Sirt1 and cell senescence has been closely linked to telomere biology and global DNA repair which provides mechanistic explanations for SIRT1 functions, in protection from DNA damage, and thus genomic stability [39,40]. Sirt1 has been closely linked to telomerase which is a ribonucleoprotein (RNP) complex responsible
for the elongation of telomeres to maintain genomic integrity. Telomerase is composed of the telomerase reverse transcriptase (TERT) and telomerase RNA components (TERC). These factors regulate the catalytic activity of telomerase [41]. Telomerase protects cells from apoptosis via the maintenance of genomic integrity by stabilizing telomeres and adding DNA, in mediating cell survival and anti-apoptotic functions against various cytotoxic stresses [42,43]. Telomerase is closely connected to telomere length maintenance and control of genes involved in growth and cell proliferation [44].
Anti-aging strategies that target telomere shortening in diabetes is of particular interest to biological aging since telomere shortening has been associated as an early risk for dementia [45,46]. Age-related changes in AD lead to neuronal apoptosis and therapy to delay the onset and even progression of Alzheimer’s disease are urgently required.
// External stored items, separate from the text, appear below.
theorem test_decode_halfwords_0 :
    Reads 2 0xA902 (.mov 4 21) ∧ Reads 2 0x0D44 (.add16 21 1) ∧ Reads 2 0xA3C6 (.sub16 15 20) ∧ Reads 2 0x5608 (.and16 24 10)
    ∧ Reads 2 0xC60A (.or16 24 24) ∧ Reads 2 0x218C (.xor16 6 4) ∧ Reads 2 0xC3CE (.li 15 24) ∧ Reads 2 0x4190 (.addImm5 6 8) := ⟨rfl, rfl, rfl, rfl, rfl, rfl, rfl, rfl⟩
theorem test_decode_halfwords_1 :
    Reads 2 0x1552 (.shl16 21 2) ∧ Reads 2 0xD514 (.shr16 20 26) ∧ Reads 2 0x5516 (.sra16 20 10) ∧ Reads 2 0xA818 (.ret16 21)
    ∧ Reads 2 0x001A (.nop) ∧ Reads 2 0x001C (.halt16) := ⟨rfl, rfl, rfl, rfl, rfl, rfl⟩
theorem test_decode_major_00_0 :
    Reads 4 0x07569403 (.add 3 5 13 21 1) ∧ Reads 4 0x19A71807 (.sub 4 6 14 26 3) ∧ Reads 4 0x2A242C05 (.mul 5 11 8 2 2)
    ∧ Reads 4 0x3A969C03 (.mulh 5 7 13 9 1) ∧ Reads 4 0x4E952807 (.mulhN 7 10 10 9 3) ∧ Reads 4 0x52F6540B (.div 1 21 12 15 5)
    ∧ Reads 4 0x6248300D (.divN 1 12 16 4 6) ∧ Reads 4 0x7712E807 (.rem 3 26 5 17 3) := ⟨rfl, rfl, rfl, rfl, rfl, rfl, rfl, rfl⟩
theorem test_decode_major_00_1 :
    Reads 4 0x837AD00B (.remN 1 20 21 23 5) ∧ Reads 4 0x96E61809 (.and 3 6 12 14 4) ∧ Reads 4 0xAF82440D (.or 7 17 4 24 6)
    ∧ Reads 4 0xB883C409 (.xor 4 17 7 8 4) ∧ Reads 4 0xCE242403 (.andn 7 9 8 2 1) ∧ Reads 4 0xDD6C1407 (.min 6 5 24 22 3)
    ∧ Reads 4 0xE6880407 (.max 3 1 16 8 3) := ⟨rfl, rfl, rfl, rfl, rfl, rfl, rfl⟩
theorem test_decode_major_01_0 :
    Reads 4 0x0EC9DC1D (.minN 7 23 19 12 6) ∧ Reads 4 0x13110813 (.maxN 1 2 2 17 1) ∧ Reads 4 0x277B281D (.shl 3 10 22 23 6)
    ∧ Reads 4 0x3634D819 (.shr 3 22 9 3 4) ∧ Reads 4 0x438B881D (.sra 1 2 23 24 6) ∧ Reads 4 0x582C581D (.rot 4 22 24 2 6)
    ∧ Reads 4 0x620A0C1D (.clz 1 3 20 6) ∧ Reads 4 0x76062817 (.ctz 3 10 12 3) := ⟨rfl, rfl, rfl, rfl, rfl, rfl, rfl, rfl⟩
theorem test_decode_major_01_1 :
    Reads 4 0x8407181B (.popc 2 6 14 5) ∧ Reads 4 0x9693B41D (.taz 3 13 7 9 6) ∧ Reads 4 0xAA031415 (.tax 5 5 6 2)
    ∧ Reads 4 0xB8054819 (.tadepth 4 18 10 4) ∧ Reads 4 0xC7A32019 (.tanb 3 8 6 26 4) ∧ Reads 4 0xD6934017 (.taup 3 16 6 9 3)
    ∧ Reads 4 0xE8EB3417 (.tadown 4 13 22 14 3) ∧ Reads 4 0xF37BAC15 (.sel 11 23 23 1 2) := ⟨rfl, rfl, rfl, rfl, rfl, rfl, rfl, rfl⟩
theorem test_decode_major_02 :
    Reads 4 0x09274823 (.cmpEq 4 18 14 18 1) ∧ Reads 4 0x15896827 (.cmpNe 2 26 18 24 3) ∧ Reads 4 0x2A579C2D (.cmpLt 5 7 15 5 6)
    ∧ Reads 4 0x3BA83423 (.cmpGe 5 13 16 26 1) ∧ Reads 4 0x428C0C27 (.cmpLtu 1 3 24 8 3) ∧ Reads 4 0x5265842B (.cmpGeu 1 1 11 6 5)
    ∧ Reads 4 0x64F5902B (.cmpAny 2 4 11 15 5) ∧ Reads 4 0x7499BC27 (.cmpNone 2 15 19 9 3) := ⟨rfl, rfl, rfl, rfl, rfl, rfl, rfl, rfl⟩
theorem test_decode_major_03 :
    Reads 4 0x1584E433 (.addImm12 25 9 344 1) := rfl
theorem test_decode_major_04_0 :
    Reads 4 0x034D3C45 (.andImm 15 26 52 2) ∧ Reads 4 0x13894449 (.orImm 17 18 56 4) ∧ Reads 4 0x20388443 (.xorImm 1 17 3 1)
    ∧ Reads 4 0x3CC9C44D (.andnImm 17 19 204 6) ∧ Reads 4 0x40BA4443 (.shlImm 17 20 11 1) ∧ Reads 4 0x5157CC43 (.shrImm 19 15 21 1)
    ∧ Reads 4 0x62752C45 (.sraImm 11 10 39 2) ∧ Reads 4 0x73EB1049 (.rotImm 4 22 62 4) := ⟨rfl, rfl, rfl, rfl, rfl, rfl, rfl, rfl⟩
theorem test_decode_major_04_1 :
    Reads 4 0x84AD604D (.mulImm 24 26 74 6) ∧ Reads 4 0x94A98447 (.minImm 1 19 74 3) ∧ Reads 4 0xA78AD045 (.maxImm 20 21 120 2)
    ∧ Reads 4 0xB8651043 (.minNImm 4 10 134 1) ∧ Reads 4 0xCA449845 (.maxNImm 6 9 164 2) ∧ Reads 4 0xD0193043 (.taupImm 12 18 1 1)
    ∧ Reads 4 0xE038944B (.tadownImm 5 17 3 5) := ⟨rfl, rfl, rfl, rfl, rfl, rfl, rfl⟩
theorem test_decode_major_05 :
    Reads 4 0x32885459 (.fsh 21 16 8 25 4) ∧ Reads 4 0x567C5059 (.bfx 20 24 7 11 4) ∧ Reads 4 0x855A285D (.bfxs 10 20 21 2 6)
    ∧ Reads 4 0xCE9AA453 (.bfi 9 21 9 7 1) := ⟨rfl, rfl, rfl, rfl⟩
theorem test_decode_major_06 :
    Reads 4 0x13ABD463 (.bfxImm 21 23 4 58 1) := rfl
theorem test_decode_major_07 :
    Reads 4 0xBBBF8873 (.lui 2 96127 1) := rfl
theorem test_decode_major_08 :
    Reads 4 0x67711C8B (.bra 1694791 5) := rfl
theorem test_decode_major_09 :
    Reads 4 0x08E13895 (.call 145486 2) := rfl
theorem test_decode_major_0A :
    Reads 4 0x124998AB (.bcLtu 6 19 36 5) ∧ Reads 4 0x186C98AD (.bcAny 6 25 48 6) ∧ Reads 4 0x3B3A04AB (.bcGe 1 20 118 5)
    ∧ Reads 4 0x3ADA98A9 (.bcGeu 6 21 117 4) ∧ Reads 4 0xB51C64AB (.bcNe 25 24 362 5) ∧ Reads 4 0xC5065CA5 (.bcEq 23 12 394 2)
    ∧ Reads 4 0xDF2CACAB (.bcLt 11 25 446 5) ∧ Reads 4 0xF6F744A9 (.bcNone 17 14 493 4) := ⟨rfl, rfl, rfl, rfl, rfl, rfl, rfl, rfl⟩
theorem test_decode_major_0B :
    Reads 4 0x7F1308BB (.loop 6 2 2033 5) := rfl
theorem test_decode_major_0C :
    Reads 4 0x000300CD (.ret 6 6) ∧ Reads 4 0x10060CC9 (.callr 3 12 4) ∧ Reads 4 0x218B80CD (.jt 23 24 6) ∧ Reads 4 0x300000CB (.isync 5)
    ∧ Reads 4 0x400000C5 (.halt 2) ∧ Reads 4 0x500000CB (.rft 5) := ⟨rfl, rfl, rfl, rfl, rfl, rfl⟩
theorem test_decode_major_0D :
    Reads 4 0x0A3000D3 (.align 163 1) ∧ Reads 4 0x102000D9 (.prio 2 4) ∧ Reads 4 0x2A2000DB (.trap 162 5) := ⟨rfl, rfl, rfl⟩
theorem test_decode_major_0F :
    Reads 4 0x004A00F7 (.mtc 20 4 3) ∧ Reads 4 0x009D54FB (.mxc 21 26 9 5) ∧ Reads 4 0x049024F5 (.mfc 9 0x049 2) := ⟨rfl, rfl, rfl⟩
theorem test_decode_major_10 :
    Reads 4 0xD3813905 (.ld 14 2 3 312 2) := rfl
theorem test_decode_major_11 :
    Reads 4 0x9A038519 (.ldSx 1 7 2 416 4) := rfl
theorem test_decode_major_12 :
    Reads 4 0xBA95C923 (.st 18 11 2 937 1) := rfl
theorem test_decode_major_13 :
    Reads 4 0x4947A53B (.ldAcq 9 15 4 2 20 5) ∧ Reads 4 0x95476939 (.stRel 26 14 1 1 20 4) := ⟨rfl, rfl⟩
theorem test_decode_major_14 :
    Reads 4 0x04986149 (.vld 24 16 73 4) ∧ Reads 4 0x71955547 (.vst 21 10 793 3) := ⟨rfl, rfl⟩
theorem test_decode_major_15 :
    Reads 4 0x05142555 (.vldtRaw 9 8 17 2 2) := rfl
theorem test_decode_major_16 :
    Reads 4 0x04B50969 (.ldtMap 2 10 11 2 4) ∧ Reads 4 0x200B656D (.ldtTa 25 22 6) ∧ Reads 4 0x5B654167 (.sttMap 16 10 22 13 3)
    ∧ Reads 4 0x6007C563 (.sttTa 17 15 1) ∧ Reads 4 0x8A35C96D (.vldtMap 18 11 3 5 6) ∧ Reads 4 0xA00C556B (.vldtTa 21 24 5)
    ∧ Reads 4 0xC2473D65 (.vsttMap 15 14 4 1 2) ∧ Reads 4 0xE008D963 (.vsttTa 22 17 1) := ⟨rfl, rfl, rfl, rfl, rfl, rfl, rfl, rfl⟩
theorem test_decode_major_17_0 :
    Reads 4 0x0111E579 (.bcopy 25 3 17 4) ∧ Reads 4 0x1075AD79 (.bfill 11 11 7 4) ∧ Reads 4 0x21386573 (.bzero 25 16 19 1)
    ∧ Reads 4 0x30EA5177 (.pftLift 20 20 14 3) ∧ Reads 4 0x4170E979 (.pftDrop 26 1 23 4) ∧ Reads 4 0x509A8577 (.fship 1 21 9 3)
    ∧ Reads 4 0x669AB973 (.vgath 3 14 21 9 1) ∧ Reads 4 0x78910D77 (.vscat 4 3 2 9 3) := ⟨rfl, rfl, rfl, rfl, rfl, rfl, rfl, rfl⟩
theorem test_decode_major_17_1 :
    Reads 4 0x80B70177 (.guard 14 11 3) ∧ Reads 4 0x91140173 (.unguard 8 17 1) ∧ Reads 4 0xA002A175 (.tmld 8 5 2)
    ∧ Reads 4 0xB0041975 (.tmst 6 8 2) := ⟨rfl, rfl, rfl, rfl⟩
theorem test_decode_major_18 :
    Reads 4 0xC2A81183 (.send 1 4 16 42 4 1) := rfl
theorem test_decode_major_19 :
    Reads 4 0x01458195 (.deposit 11 20 2) ∧ Reads 4 0x1F75019B (.dset 1 10 23 3 5) ∧ Reads 4 0x2005959B (.dget 5 11 5)
    ∧ Reads 4 0x3001019B (.mbxcfg 2 5) := ⟨rfl, rfl, rfl, rfl⟩
theorem test_decode_major_1A_0 :
    Reads 4 0x02599DA3 (.amoAdd 7 19 5 1 1) ∧ Reads 4 0x12DD49A5 (.amoMin 18 26 13 1 2) ∧ Reads 4 0x2381D1A3 (.amoMax 20 3 24 1 1)
    ∧ Reads 4 0x336B65AB (.amoAnd 25 22 22 1 5) ∧ Reads 4 0x434905AB (.amoOr 1 18 20 1 5) ∧ Reads 4 0x52443DA5 (.amoXor 15 8 4 1 2)
    ∧ Reads 4 0x62849DA5 (.amoSwap 7 9 8 1 2) ∧ Reads 4 0x738395A3 (.amoCas 5 7 24 1 1) := ⟨rfl, rfl, rfl, rfl, rfl, rfl, rfl, rfl⟩
theorem test_decode_major_1A_1 :
    Reads 4 0x8267C5A5 (.amoMinN 17 15 6 1 2) ∧ Reads 4 0x931451AD (.amoMaxN 20 8 17 1 6) := ⟨rfl, rfl⟩
theorem test_decode_major_1B :
    Reads 4 0x00004DB9 (.salloc 19 4) ∧ Reads 4 0x100701B5 (.sfree 14 2) ∧ Reads 4 0x214189B7 (.bar 2 3 20 3)
    ∧ Reads 4 0x308781BB (.barrive 15 8 5) ∧ Reads 4 0x400801B7 (.bcancel 16 3) ∧ Reads 4 0x500381B7 (.lock 7 3)
    ∧ Reads 4 0x600401B5 (.unlock 8 2) ∧ Reads 4 0x71A481B9 (.waitv 9 26 4) := ⟨rfl, rfl, rfl, rfl, rfl, rfl, rfl, rfl⟩
theorem test_decode_major_1C :
    Reads 4 0x000581C7 (.phopen 11 3) ∧ Reads 4 0x100501C3 (.phset 10 1) ∧ Reads 4 0x200C01CD (.phend 24 6)
    ∧ Reads 4 0x300301C3 (.phwait 6 1) := ⟨rfl, rfl, rfl, rfl⟩
theorem test_decode_major_1D :
    Reads 4 0x005A55D9 (.stv 21 20 5 4) ∧ Reads 4 0x1023B5D5 (.ldv 13 7 2 2) ∧ Reads 4 0x219201D5 (.recl 4 25 2) := ⟨rfl, rfl, rfl⟩
theorem test_decode_major_1E :
    Reads 4 0x060001ED (.fenceLd 3 6) ∧ Reads 4 0x140001E9 (.fenceSt 2 4) ∧ Reads 4 0x260001E9 (.fenceAll 3 4) := ⟨rfl, rfl, rfl⟩
theorem test_decode_major_21 :
    Reads 4 0x17468A1B (.vsub 3 2 13 20 1 5) ∧ Reads 4 0x2360D219 (.vmul 1 20 1 22 1 4) ∧ Reads 4 0x680AE21D (.vsqrt 4 24 21 1 6)
    ∧ Reads 4 0xB2424A13 (.vaddNSat 1 18 4 4 1 1) ∧ Reads 4 0xCEA8CA1B (.vsubNSat 7 18 17 10 1 5) := ⟨rfl, rfl, rfl, rfl, rfl⟩
theorem test_decode_major_22 :
    Reads 4 0x4EA78623 (.vfms 7 1 15 10 2 1) ∧ Reads 4 0x54F8162B (.vdiv 2 5 16 15 2 5) ∧ Reads 4 0x8D392225 (.vsubSat 6 8 18 19 2 2)
    ∧ Reads 4 0x92A18A27 (.vmulSat 1 2 3 10 2 3) := ⟨rfl, rfl, rfl, rfl⟩
theorem test_decode_major_23 :
    Reads 4 0x0592E235 (.vadd 2 24 5 25 3 2) ∧ Reads 4 0x36A50E37 (.vfma 3 3 10 10 3 3) ∧ Reads 4 0x7525E639 (.vaddSat 2 25 11 18 3 4)
    ∧ Reads 4 0xACB9AA3B (.vfmaSat 6 10 19 11 3 5) := ⟨rfl, rfl, rfl, rfl⟩
theorem test_decode_major_24_0 :
    Reads 4 0x0B025A4B (.vmin 5 22 4 16 5) ∧ Reads 4 0x1C1C0649 (.vmax 6 1 24 1 4) ∧ Reads 4 0x27034643 (.vminN 3 17 6 16 1)
    ∧ Reads 4 0x38B11A45 (.vmaxN 4 6 2 11 2) ∧ Reads 4 0x48011245 (.vabs 4 4 2 2) ∧ Reads 4 0x5A0D124D (.vneg 5 4 26 6)
    ∧ Reads 4 0x6FA96647 (.vand 7 25 18 26 3) ∧ Reads 4 0x7770E647 (.vor 3 25 1 23 3) := ⟨rfl, rfl, rfl, rfl, rfl, rfl, rfl, rfl⟩
theorem test_decode_major_24_1 :
    Reads 4 0x84584E4D (.vxor 2 19 16 5 6) ∧ Reads 4 0x9F36524B (.vshl 7 20 12 19 5) ∧ Reads 4 0xA4E36A43 (.vshr 2 26 6 14 1)
    ∧ Reads 4 0xB72C1643 (.vsra 3 5 24 18 1) ∧ Reads 4 0xC80A5247 (.vmov 4 20 20 3) ∧ Reads 4 0xD05C4645 (.vtag 17 24 5 2)
    ∧ Reads 4 0xE2A9A243 (.vbcast 1 8 19 10 1) := ⟨rfl, rfl, rfl, rfl, rfl, rfl, rfl⟩
theorem test_decode_major_25_0 :
    Reads 4 0x0B961653 (.vcmpEq 5 5 12 25 1) ∧ Reads 4 0x1A13865D (.vcmpNe 5 1 7 1 6) ∧ Reads 4 0x23989A59 (.vcmpLt 1 6 17 25 4)
    ∧ Reads 4 0x36E60A53 (.vcmpGe 3 2 12 14 1) ∧ Reads 4 0x48CC9659 (.vcmpLe 4 5 25 12 4) ∧ Reads 4 0x573B1A53 (.vcmpGt 3 6 22 19 1)
    ∧ Reads 4 0x68549659 (.vcmpUn 4 5 9 5 4) ∧ Reads 4 0x79059E53 (.vcmpOrd 4 7 11 16 1) := ⟨rfl, rfl, rfl, rfl, rfl, rfl, rfl, rfl⟩
theorem test_decode_major_25_1 :
    Reads 4 0x876A1E5D (.vcmpLtN 3 7 20 22 6) ∧ Reads 4 0x94A30659 (.vcmpGeN 2 1 6 10 4) ∧ Reads 4 0xA93B1255 (.vcmpLeN 4 4 22 19 2)
    ∧ Reads 4 0xBB6B8E5B (.vcmpGtN 5 3 23 22 5) := ⟨rfl, rfl, rfl, rfl⟩
theorem test_decode_major_26 :
    Reads 4 0x66240A67 (.vcvt 3 2 8 6 2 3) := rfl
theorem test_decode_major_27_0 :
    Reads 4 0x0409E27D (.vredSum 2 24 19 6) ∧ Reads 4 0x1E025A7B (.vredMin 7 22 4 5) ∧ Reads 4 0x2A09327B (.vredMax 5 12 18 5)
    ∧ Reads 4 0x3A0B267B (.vredAnd 5 9 22 5) ∧ Reads 4 0x42059E77 (.vredOr 1 7 11 3) ∧ Reads 4 0x560BDE73 (.vredMinN 3 23 23 1)
    ∧ Reads 4 0x6C050E73 (.vredMaxN 6 3 10 1) ∧ Reads 4 0x788B5E77 (.vperm 4 23 22 8 3) := ⟨rfl, rfl, rfl, rfl, rfl, rfl, rfl, rfl⟩
theorem test_decode_major_27_1 :
    Reads 4 0x8C932277 (.vslide 6 8 6 9 3) ∧ Reads 4 0x9A03C67B (.vcompress 5 17 7 5) ∧ Reads 4 0xA8046A73 (.vgl 4 26 8 1)
    ∧ Reads 4 0xBE63CA77 (.vsel 18 7 6 7 3) := ⟨rfl, rfl, rfl, rfl⟩
theorem test_decode_major_28 :
    Reads 4 0x0051968B (.vcx 5 3 5 5) ∧ Reads 4 0x1B460A85 (.vdistDot 2 12 20 5 2) ∧ Reads 4 0x27440E8B (.vdistL2 3 8 20 3 5) := ⟨rfl, rfl, rfl⟩
theorem test_decode_major_29 :
    Reads 4 0x0A023A93 (.vchol8 14 4 5 1) ∧ Reads 4 0x102CBA93 (.vtrs8 14 25 2 1) := ⟨rfl, rfl⟩
theorem test_decode_major_2A :
    Reads 4 0x00238AAB (.pand 2 7 2 5) ∧ Reads 4 0x104396A5 (.por 5 7 4 2) ∧ Reads 4 0x202396A7 (.pxor 5 7 2 3)
    ∧ Reads 4 0x30011AAD (.pnot 6 2 6) ∧ Reads 4 0x400252A9 (.pcnt 20 4 4) ∧ Reads 4 0x50009AAD (.pfirst 6 1 6) := ⟨rfl, rfl, rfl, rfl, rfl, rfl⟩
theorem test_decode_major_30 :
    Reads 4 0x00000305 (.mlease 2) ∧ Reads 4 0x10000307 (.mfree 3) ∧ Reads 4 0x20003705 (.mstat 13 2)
    ∧ Reads 4 0x300CB709 (.mcheck 13 25 4) := ⟨rfl, rfl, rfl, rfl⟩
theorem test_decode_major_31 :
    Reads 4 0x0006BB17 (.mload 14 13 3) ∧ Reads 4 0x10039F1D (.mscale 7 7 6) ∧ Reads 4 0x2000031D (.mswap 6) := ⟨rfl, rfl, rfl⟩
theorem test_decode_major_32 :
    Reads 4 0x0032DB29 (.mmul 3 22 5 4) := rfl
theorem test_decode_major_33 :
    Reads 4 0x0012273D (.mdrain 1 9 4 6) := rfl
theorem test_decode_major_36 :
    Reads 4 0x00002F67 (.nalloc 11 3) ∧ Reads 4 0x10C60369 (.nfree 12 12 4) ∧ Reads 4 0x20118B6B (.nld 2 3 1 5)
    ∧ Reads 4 0x3037676B (.nst 25 14 3 5) := ⟨rfl, rfl, rfl, rfl⟩
theorem test_decode_major_37 :
    Reads 4 0x0073037B (.link 6 7 5) ∧ Reads 4 0x1000037D (.nrun 6) ∧ Reads 4 0x20940375 (.npush 8 9 2)
    ∧ Reads 4 0x3009D775 (.nmove 21 19 2) ∧ Reads 4 0x40000775 (.nbal 1 2) := ⟨rfl, rfl, rfl, rfl, rfl⟩
theorem test_decode_major_3A :
    Reads 4 0x00FCD7A9 (.xreq 21 25 15 4) ∧ Reads 4 0x100007A7 (.xget 1 3) := ⟨rfl, rfl⟩
theorem test_decode_major_3B :
    Reads 4 0x0052CFB3 (.kinit 19 5 5 1) ∧ Reads 4 0x1C8B43BB (.kadd 6 16 22 8 5) ∧ Reads 4 0x21A5EBB3 (.kdrain 26 11 26 1) := ⟨rfl, rfl, rfl⟩
theorem test_decode_major_3C :
    Reads 4 0x012183C9 (.bbinit 3 18 4) ∧ Reads 4 0x100D0FCD (.bbpeek 3 26 6) ∧ Reads 4 0x200897CD (.bbtake 5 17 6)
    ∧ Reads 4 0x300883C5 (.bbskip 17 2) ∧ Reads 4 0x400003C9 (.bbfill 4) := ⟨rfl, rfl, rfl, rfl, rfl⟩
theorem test_decode_major_3E :
    Reads 4 0x0003CFE3 (.snap 19 7 1) ∧ Reads 4 0x100903E3 (.eret 18 1) ∧ Reads 4 0x200CCFE3 (.cfgrd 19 25 1)
    ∧ Reads 4 0x317463E9 (.cfgwr 24 8 23 4) ∧ Reads 4 0x400267E7 (.sleep 25 4 3) ∧ Reads 4 0x500B83E3 (.wake 23 1)
    ∧ Reads 4 0x61E783E9 (.sopen 15 2 4) ∧ Reads 4 0x71D003E7 (.sclose 1 3) := ⟨rfl, rfl, rfl, rfl, rfl, rfl, rfl, rfl⟩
Nutrition related to low fat diets and drugs that reduce intestinal absorption of fat with modulation of adipose tissue Sirt1 activity may improve the adipocyte brain crosstalk that may be assessed as a possible treatment of neuronal diseases that afflict diabetic and AD individuals. Sirt1 is essential for neurogenesis and calorie restriction activates Sirt1 with effects on longevity by modulation of phosphoinositide 3 kinase pathway that determines life span [47-49]. The role of Sirt1 in brain metabolic regulation and synaptic plasticity has been shown and maintenance of Sirt1 expression by calorie restriction regulates lipid metabolism and energy expenditure [19]. Age associated cardiovascular changes have been strongly associated with alterations in Sirt1 [8-11] and genetic as well as experimental evidence of its control of lifespan is of interest to the areas of diabetes, neurodegeneration and AD. Telomere and telomerase activity has now taken an important place in AD therapeutics, using telomere length and telomerase activity in the determination of neuronal populations in these individuals [50,51]. Sirt1 and its role in AD is of interest with reviews that indicate that Sirt1 is closely connected to Abeta production, telomere maintenance and stem cell aging [39,40,52,53]. Interests in Sirt1 control of telomerase is of interest to diabetes and AD with recent publiccations suggesting telomerase inhibition is involved with abeta cell apoptosis. In AD, transgenic mice telomere length has also shown to be associated with amyloid pathology with indications that Sirt1 expression and activity is essential to neuronal population maintenance and prevention of AD.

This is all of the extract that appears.